Background Vitamin K antagonists (VKAs) remain the oral anticoagulant most prescribed for treatment and prevention of thrombotic disorders in atrial fibrillation (AF), despite the recent appearance of the new oral anticoagulants dabigatran, rivaroxaban and apixaban (NOACs). NOACs represent the alternative for some special cases (hypersensitivity or contraindication to VKAs; poor INR (International Normalised Ratio) control or unavailability for INR control). VKORC1-rs9923231 gene polymorphism is related to a longer time to achieve stability, higher risk of over-anticoagulation in the first months of treatment and lower doses of VKAs compared to wild-type patients, therefore exposing these patients to a higher risk of adverse reactions.

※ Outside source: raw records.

def State.localAt (s : State) (m : ModelId) : Local :=
  ⟨s.model m, s.watch m, s.waits m, s.marks (.model .driveReport m),
    s.motion.schedule.filter fun e => e.model == m, m ∈ s.motion.freeNotices⟩

def State.scene (s : State) : Scene :=
  ⟨s.motion.cues, s.motion.profiles, s.motion.clock, s.motion.sampleTimer, s.settings, s.sup.zones, s.sup.stopAsserted,
    s.gallery, s.press.buttons, s.relay.nodes⟩

/-- The operation touches what belongs to `m`, and nothing of the scene or of another model. -/
structure State.Beside (m : ModelId) (s t : State) : Prop where
  scene : t.scene = s.scene
  others : ∀ k, k ≠ m → t.localAt k = s.localAt k

namespace State.Beside

theorem refl (m : ModelId) (s : State) : Beside m s s := ⟨rfl, fun _ _ => rfl⟩

theorem trans {m : ModelId} {s t u : State} (h : Beside m s t) (g : Beside m t u) : Beside m s u :=
  ⟨g.scene.trans h.scene, fun k e => (g.others k e).trans (h.others k e)⟩

end State.Beside

/-! ### The operations -/

theorem modModel_beside (m : ModelId) (f : Model → Model) (s : State) : State.Beside m s (s.modModel m f) :=
  ⟨rfl, fun k e => by simp only [State.localAt, State.modModel_model, if_neg e]; rfl⟩

theorem modWatch_beside (m : ModelId) (f : Watch → Watch) (s : State) : State.Beside m s (s.modWatch m f) :=
  ⟨rfl, fun k e => by simp [State.localAt, State.modWatch_watch, e]⟩

theorem modMarks_beside (m : ModelId) (kind : ModelKind) (f : Marks → Marks) (s : State) :
    State.Beside m s (s.modMarks (.model kind m) f) :=
  ⟨rfl, fun k e => by simp [State.localAt, State.modMarks_marks, e]⟩

theorem changeModel_beside (m : ModelId) (f : Model → Model) (s : State) : State.Beside m s (changeModel m f s) := by
  have outer := changeModel_outer m f s
  refine ⟨?_, fun k e => ?_⟩
  · simp only [State.scene, changeModel_gallery, changeModel_buttons, changeModel_zones, State.settings_of_outer outer,
      State.relay_of_outer outer]
    rw [changeModel_motion, changeModel_sup]
  · simp only [State.localAt, changeModel_model_ne e, changeModel_watch_ne e, changeModel_waits, e, false_and, if_false,
      changeModel_schedule, changeModel_marks, FaultId.model.injEq, reduceCtorEq, and_false]
    rw [changeModel_motion]

theorem raise_local (a : About) (s : State) (k : ModelId) : (raise a s).localAt k = s.localAt k := by
  simp only [State.localAt, State.model, State.watch, State.waits, State.marks, raise_motion, raise_sup, raise_press]

theorem raise_beside (m : ModelId) (a : About) (s : State) : State.Beside m s (raise a s) := by
  have outer := raise_outer a s
  refine ⟨?_, fun k _ => raise_local a s k⟩
  simp only [State.scene, raise_motion, raise_sup, raise_press, State.settings_of_outer outer,
    State.relay_of_outer outer, State.gallery, raise_modeCtl]

theorem sendFreeNotice_beside (m : ModelId) (s : State) : State.Beside m s (sendFreeNotice m s) :=
  ⟨rfl, fun k e => by
    have kept : (k ∈ s.motion.freeNotices ++ [m]) = (k ∈ s.motion.freeNotices) := by simp [e]
    simp only [State.localAt, sendFreeNotice, State.onMotion_motion, kept]
    rfl⟩

theorem removeEntry_beside (m : ModelId) (s : State) : State.Beside m s (removeEntry m s) := by
  have outer := removeEntry_outer m s
  refine ⟨?_, fun k e => ?_⟩
  · simp only [State.scene, removeEntry_motion, removeEntry_sup, removeEntry_press, State.settings_of_outer outer,
      State.relay_of_outer outer, removeEntry_gallery]
  · have kept : (s.motion.schedule.filter fun e => e.model != m).filter (fun e => e.model == k) =
        s.motion.schedule.filter fun e => e.model == k := by
      rw [List.filter_filter]
      refine List.filter_congr fun d _ => ?_
      by_cases own : d.model = k <;> simp [own, e]
    simp only [State.localAt, removeEntry_model, removeEntry_watch, removeEntry_waits, removeEntry_marks,
      removeEntry_motion, kept]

Purpose To evaluate the association of VKORC1-TT genotype with the change from VKA to NOAC treatment due to poor INR control at Complejo Hospitalario de Granada.

Materials and Methods Retrospective Cohort study. Patients diagnosed with AF on oral anticoagulant treatment VKORC1-rs9923231 genotype was compared between patients treated with acenocoumarol who achieved a stable dose after a minimum period of seven months and patients who were switched to NOACs after pretreatment with acenocoumarol due to poor INR control Cohorts were defined by VKORC1 TT-genotype Genotyping was performed by Polymerase Chain Reaction - Restriction Fragment Length Polymorphism for VKORC1-rs9923231.

Results Seventy-nine patients fulfilled the inclusion criteria in total. Seventy-one had achieved stable doses with acenocoumarol (89.9%; 71/79) and 8 had been switched to NOACs (10.1%; 8/79). VKORC1-TT genotype was present in 13 patients, 4 switched to NOACs due to poor INR control (30.8%; 4/13). The VKORC1-C allele was present in 66 patients, 4 changed to NOACs (6.1%; 4/66). Relative risk for switching to NOACs was 5.1 (1.5-17.8; p = 0.022).

Conclusions Long-term oral anticoagulant treatment in AF patients should be selected on the basis of the VKORC1-TT genotype, since they are more likely to need NOACs.

No conflict of interest.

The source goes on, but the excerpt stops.